Transferring assets to fix inappropriate structuring choices or gain asset protection at a later stage of the business life can be a complex and costly process resulting in significant tax liabilities.
If you have a business asset that you wish to take out of a trading entity, we have some good news for you.
A few days ago the Government introduced a Bill to give effect to its 2015 Budget promise of a small business rollover. The measure is to apply from 1 July 2016 and will allow a small business entity, and certain entities connected to a small business entity, to rollover an active asset to another entity structure.

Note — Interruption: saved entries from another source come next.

-- ==== Sys2Proof/Certificates/Slice0/Obligations.lean ====
section
/-!
DEFINITION. The statements for the provers. A `…CommandsComplete` statement says, for each command it names, under what conditions on the state and the
operands alone the command answers a next state with its own effect, and what that state is.
-/
open Sys2Proof Sys2Proof.Machine

/-- Every command of the beacon completes with its own effect (R290–R301): a raise sets PENDING; a hold-off's end releases a
held source; a claim moves the best source from PENDING to ACTIVE and returns it; an end of interrupt ends the service; the
software register raises the sources of its bits; the settings of sources and targets take the fields written; the NMI test
cause follows TEST; and asserted attention gives a pulse.
Where the rules leave the outcome open it is the model’s choice: log entries 7, 19. -/
def Obligations.BeaconCommandsComplete : Prop :=
  (∀ (s : State) (src : SourceId), running s 94 = true → raisable s src.val = true →
    Answers (.sourceRaise src) s fun t => (srcOf t src.val).pending = true)
  ∧ (∀ (s : State) (g : Idx64) (i : Nat), running s 94 = true → tgetD s.bc.running g.val false = true → i / 16 = g.val → i ≠ 524 →
    (srcOf s i).pending = true → (srcOf s i).held = true →
    Answers (.holdoffExpire g) s fun t => (srcOf t i).pending = true ∧ (srcOf t i).held = false)
  ∧ (∀ (s : State) (q : Requester) (t : TargetId) (i : Nat), hostClosed s = false → mayTgt s q t.val = true →
    bestSrc s t.val = some i →
    Answers (.bcClaim q t) s fun u => u.out = .regData q (BitVec.ofNat 32 (2 ^ 31 + i)) :: s.out
      ∧ (srcOf u i).pending = false ∧ (srcOf u i).active = true ∧ (srcOf u i).svc = t.val)
  ∧ (∀ (s : State) (q : Requester) (t : TargetId) (v : Word), hostClosed s = false → mayTgt s q t.val = true →
    (srcOf s (v.toNat % 1024)).active = true → (srcOf s (v.toNat % 1024)).svc = t.val →
    (srcOf s (v.toNat % 1024)).en = true →
    Answers (.bcEoi q t v) s fun u => (srcOf u (v.toNat % 1024)).active = false)
  ∧ (∀ (s : State) (q : Requester) (c : CoveId) (v : Word) (k : Nat), Reaches s q c.val → k < 16 → v.toNat.testBit k = true →
    Answers (.bcCvSwi q c v) s fun t => (srcOf t (32 * c.val + 16 + k)).pending = true)
  ∧ (∀ (s : State) (q : Requester) (src : SourceId) (v : Word), hostClosed s = false → qMgmt q = true →
    (srcClass src.val = 1 ∨ srcClass src.val = 2) → mayName s src.val (bits v.toNat 8 6) = true → bit v.toNat 4 = true →
    Answers (.bcSrcCfgWrite q src v) s fun t => (srcOf t src.val).en = true
      ∧ (srcOf t src.val).prio = bits v.toNat 0 4 ∧ (srcOf t src.val).target = bits v.toNat 8 6)
  ∧ (∀ (s : State) (q : Requester) (t : TargetId) (v : Word), hostClosed s = false → qMgmt q = true →
    ¬ (bits v.toNat 0 2 = 2 ∧ (tgtOwner s t.val).isSome = true) → bit v.toNat 2 = true →
    Answers (.bcTgtCfgWrite q t v) s fun u => (tgtOf u t.val).en = true
      ∧ (tgtOf u t.val).mode = bits v.toNat 0 2 ∧ (tgtOf u t.val).vector = bits v.toNat 8 11)
  ∧ (∀ (s : State) (q : Requester) (on : Bool), Manages s q → isMakerOrIntegrator s = true →
    exec (.bcNmiTest q on) s = .next (setFlag s F.BC_NMI_TEST on))
  ∧ (∀ s : State, running s 94 = true → attention s = true → ibPulses s = true →
    exec .ibAttentionPulse s = .next (emit s .ibPulse))
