-- ==== Sys2Proof/Laws/State.lean ====
section
/-!
SUPPORT. What each elementary update leaves of the state: one lemma for each field and update, true by definition.
-/
namespace Sys2Proof.Machine

@[simp] theorem setFld_pending (s : State) (f : Fld) (v : Nat) : (setFld s f v).pending = s.pending := rfl
@[simp] theorem setFld_freeCtr (s : State) (f : Fld) (v : Nat) : (setFld s f v).freeCtr = s.freeCtr := rfl
@[simp] theorem setFld_out (s : State) (f : Fld) (v : Nat) : (setFld s f v).out = s.out := rfl
@[simp] theorem setFld_ctrs (s : State) (f : Fld) (v : Nat) : (setFld s f v).ctrs = s.ctrs := rfl
@[simp] theorem setFld_latches (s : State) (f : Fld) (v : Nat) : (setFld s f v).latches = s.latches := rfl
@[simp] theorem setFld_plan (s : State) (f : Fld) (v : Nat) : (setFld s f v).plan = s.plan := rfl
@[simp] theorem setFld_tide (s : State) (f : Fld) (v : Nat) : (setFld s f v).tide = s.tide := rfl
@[simp] theorem setFld_mem (s : State) (f : Fld) (v : Nat) : (setFld s f v).mem = s.mem := rfl
@[simp] theorem setFld_xl (s : State) (f : Fld) (v : Nat) : (setFld s f v).xl = s.xl := rfl
@[simp] theorem setFld_bw (s : State) (f : Fld) (v : Nat) : (setFld s f v).bw = s.bw := rfl
@[simp] theorem setFld_bc (s : State) (f : Fld) (v : Nat) : (setFld s f v).bc = s.bc := rfl
@[simp] theorem setFld_env (s : State) (f : Fld) (v : Nat) : (setFld s f v).env = s.env := rfl
@[simp] theorem setFld_ck (s : State) (f : Fld) (v : Nat) : (setFld s f v).ck = s.ck := rfl
@[simp] theorem setFld_lb (s : State) (f : Fld) (v : Nat) : (setFld s f v).lb = s.lb := rfl
@[simp] theorem setFld_lc (s : State) (f : Fld) (v : Nat) : (setFld s f v).lc = s.lc := rfl
@[simp] theorem setFld_ob (s : State) (f : Fld) (v : Nat) : (setFld s f v).ob = s.ob := rfl
@[simp] theorem setFld_sq (s : State) (f : Fld) (v : Nat) : (setFld s f v).sq = s.sq := rfl
@[simp] theorem setFld_en (s : State) (f : Fld) (v : Nat) : (setFld s f v).en = s.en := rfl
@[simp] theorem setFld_sc (s : State) (f : Fld) (v : Nat) : (setFld s f v).sc = s.sc := rfl

@[simp] theorem setFlag_pending (s : State) (f : Fld) (b : Bool) : (setFlag s f b).pending = s.pending := rfl
@[simp] theorem setFlag_freeCtr (s : State) (f : Fld) (b : Bool) : (setFlag s f b).freeCtr = s.freeCtr := rfl
@[simp] theorem setFlag_out (s : State) (f : Fld) (b : Bool) : (setFlag s f b).out = s.out := rfl
@[simp] theorem setFlag_ctrs (s : State) (f : Fld) (b : Bool) : (setFlag s f b).ctrs = s.ctrs := rfl
@[simp] theorem setFlag_latches (s : State) (f : Fld) (b : Bool) : (setFlag s f b).latches = s.latches := rfl
@[simp] theorem setFlag_plan (s : State) (f : Fld) (b : Bool) : (setFlag s f b).plan = s.plan := rfl
@[simp] theorem setFlag_tide (s : State) (f : Fld) (b : Bool) : (setFlag s f b).tide = s.tide := rfl
@[simp] theorem setFlag_mem (s : State) (f : Fld) (b : Bool) : (setFlag s f b).mem = s.mem := rfl
@[simp] theorem setFlag_xl (s : State) (f : Fld) (b : Bool) : (setFlag s f b).xl = s.xl := rfl
@[simp] theorem setFlag_bw (s : State) (f : Fld) (b : Bool) : (setFlag s f b).bw = s.bw := rfl
@[simp] theorem setFlag_bc (s : State) (f : Fld) (b : Bool) : (setFlag s f b).bc = s.bc := rfl
@[simp] theorem setFlag_env (s : State) (f : Fld) (b : Bool) : (setFlag s f b).env = s.env := rfl
@[simp] theorem setFlag_ck (s : State) (f : Fld) (b : Bool) : (setFlag s f b).ck = s.ck := rfl
@[simp] theorem setFlag_lb (s : State) (f : Fld) (b : Bool) : (setFlag s f b).lb = s.lb := rfl
@[simp] theorem setFlag_lc (s : State) (f : Fld) (b : Bool) : (setFlag s f b).lc = s.lc := rfl
@[simp] theorem setFlag_ob (s : State) (f : Fld) (b : Bool) : (setFlag s f b).ob = s.ob := rfl
@[simp] theorem setFlag_sq (s : State) (f : Fld) (b : Bool) : (setFlag s f b).sq = s.sq := rfl
@[simp] theorem setFlag_en (s : State) (f : Fld) (b : Bool) : (setFlag s f b).en = s.en := rfl
@[simp] theorem setFlag_sc (s : State) (f : Fld) (b : Bool) : (setFlag s f b).sc = s.sc := rfl

@[simp] theorem setCtr_pending (s : State) (k v : Nat) : (setCtr s k v).pending = s.pending := rfl
@[simp] theorem setCtr_freeCtr (s : State) (k v : Nat) : (setCtr s k v).freeCtr = s.freeCtr := rfl
@[simp] theorem setCtr_out (s : State) (k v : Nat) : (setCtr s k v).out = s.out := rfl
@[simp] theorem setCtr_flds (s : State) (k v : Nat) : (setCtr s k v).flds = s.flds := rfl
@[simp] theorem setCtr_latches (s : State) (k v : Nat) : (setCtr s k v).latches = s.latches := rfl
@[simp] theorem setCtr_plan (s : State) (k v : Nat) : (setCtr s k v).plan = s.plan := rfl
@[simp] theorem setCtr_tide (s : State) (k v : Nat) : (setCtr s k v).tide = s.tide := rfl
@[simp] theorem setCtr_mem (s : State) (k v : Nat) : (setCtr s k v).mem = s.mem := rfl
@[simp] theorem setCtr_xl (s : State) (k v : Nat) : (setCtr s k v).xl = s.xl := rfl
@[simp] theorem setCtr_bw (s : State) (k v : Nat) : (setCtr s k v).bw = s.bw := rfl
@[simp] theorem setCtr_bc (s : State) (k v : Nat) : (setCtr s k v).bc = s.bc := rfl
@[simp] theorem setCtr_env (s : State) (k v : Nat) : (setCtr s k v).env = s.env := rfl
@[simp] theorem setCtr_ck (s : State) (k v : Nat) : (setCtr s k v).ck = s.ck := rfl
@[simp] theorem setCtr_lb (s : State) (k v : Nat) : (setCtr s k v).lb = s.lb := rfl
@[simp] theorem setCtr_lc (s : State) (k v : Nat) : (setCtr s k v).lc = s.lc := rfl
@[simp] theorem setCtr_ob (s : State) (k v : Nat) : (setCtr s k v).ob = s.ob := rfl
@[simp] theorem setCtr_sq (s : State) (k v : Nat) : (setCtr s k v).sq = s.sq := rfl
@[simp] theorem setCtr_en (s : State) (k v : Nat) : (setCtr s k v).en = s.en := rfl
@[simp] theorem setCtr_sc (s : State) (k v : Nat) : (setCtr s k v).sc = s.sc := rfl

@[simp] theorem addCtr_pending (s : State) (k n : Nat) : (addCtr s k n).pending = s.pending := rfl
@[simp] theorem addCtr_freeCtr (s : State) (k n : Nat) : (addCtr s k n).freeCtr = s.freeCtr := rfl
@[simp] theorem addCtr_out (s : State) (k n : Nat) : (addCtr s k n).out = s.out := rfl
@[simp] theorem addCtr_flds (s : State) (k n : Nat) : (addCtr s k n).flds = s.flds := rfl
@[simp] theorem addCtr_latches (s : State) (k n : Nat) : (addCtr s k n).latches = s.latches := rfl
@[simp] theorem addCtr_plan (s : State) (k n : Nat) : (addCtr s k n).plan = s.plan := rfl
@[simp] theorem addCtr_tide (s : State) (k n : Nat) : (addCtr s k n).tide = s.tide := rfl
@[simp] theorem addCtr_mem (s : State) (k n : Nat) : (addCtr s k n).mem = s.mem := rfl
@[simp] theorem addCtr_xl (s : State) (k n : Nat) : (addCtr s k n).xl = s.xl := rfl
@[simp] theorem addCtr_bw (s : State) (k n : Nat) : (addCtr s k n).bw = s.bw := rfl
@[simp] theorem addCtr_bc (s : State) (k n : Nat) : (addCtr s k n).bc = s.bc := rfl
@[simp] theorem addCtr_env (s : State) (k n : Nat) : (addCtr s k n).env = s.env := rfl
@[simp] theorem addCtr_ck (s : State) (k n : Nat) : (addCtr s k n).ck = s.ck := rfl
@[simp] theorem addCtr_lb (s : State) (k n : Nat) : (addCtr s k n).lb = s.lb := rfl
@[simp] theorem addCtr_lc (s : State) (k n : Nat) : (addCtr s k n).lc = s.lc := rfl
@[simp] theorem addCtr_ob (s : State) (k n : Nat) : (addCtr s k n).ob = s.ob := rfl
@[simp] theorem addCtr_sq (s : State) (k n : Nat) : (addCtr s k n).sq = s.sq := rfl
@[simp] theorem addCtr_en (s : State) (k n : Nat) : (addCtr s k n).en = s.en := rfl
@[simp] theorem addCtr_sc (s : State) (k n : Nat) : (addCtr s k n).sc = s.sc := rfl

Small business entities will have the opportunity and ability to take an active business asset owned by a trading entity out of that entity without triggering tax. For example, the rollover will allow a company that owns a plant and the building it operates from, to move that plant or the building (or both) out of the company and into a family trust without triggering capital gains tax or income tax.
A small business entity is broadly an entity that, together with entities related to it, has a turnover of less than $2 million.
An active asset is broadly an asset that is used in a business being carried on by the entity that owns the asset, or an entity that is connected with it. For example, goodwill of a business is likely to be an active asset of the business owner, and if an entity owns a property from which it conducts its business, then the property is likely also to be an active asset.
Don’t get excited yet. The new measure comes with eligibility criteria and contains rules designed to prevent taxpayers from using the rollover simply to get a tax benefit.
The anti-avoidance part of the measure requires that the restructure be part of a ‘genuine’ restructure. A restructure will be a ‘genuine’ and not solely tax-driven restructure if you can meet certain “safe harbor” criteria in relation to assets you transfer that are ‘significant’. The safe harbour applies if for three years after the assets are transferred:
there is no change in the underlying economic ownership of any of the significant assets (with an exception for trading stock),
the significant assets transferred continue to be active assets, and
there is no material or significant private use of the significant assets transferred.
Bear in mind that restructuring a small business entity can still result in potential State and Territory Duty.
The new measure will provide great opportunities to small businesses and will be welcomed by the business owners.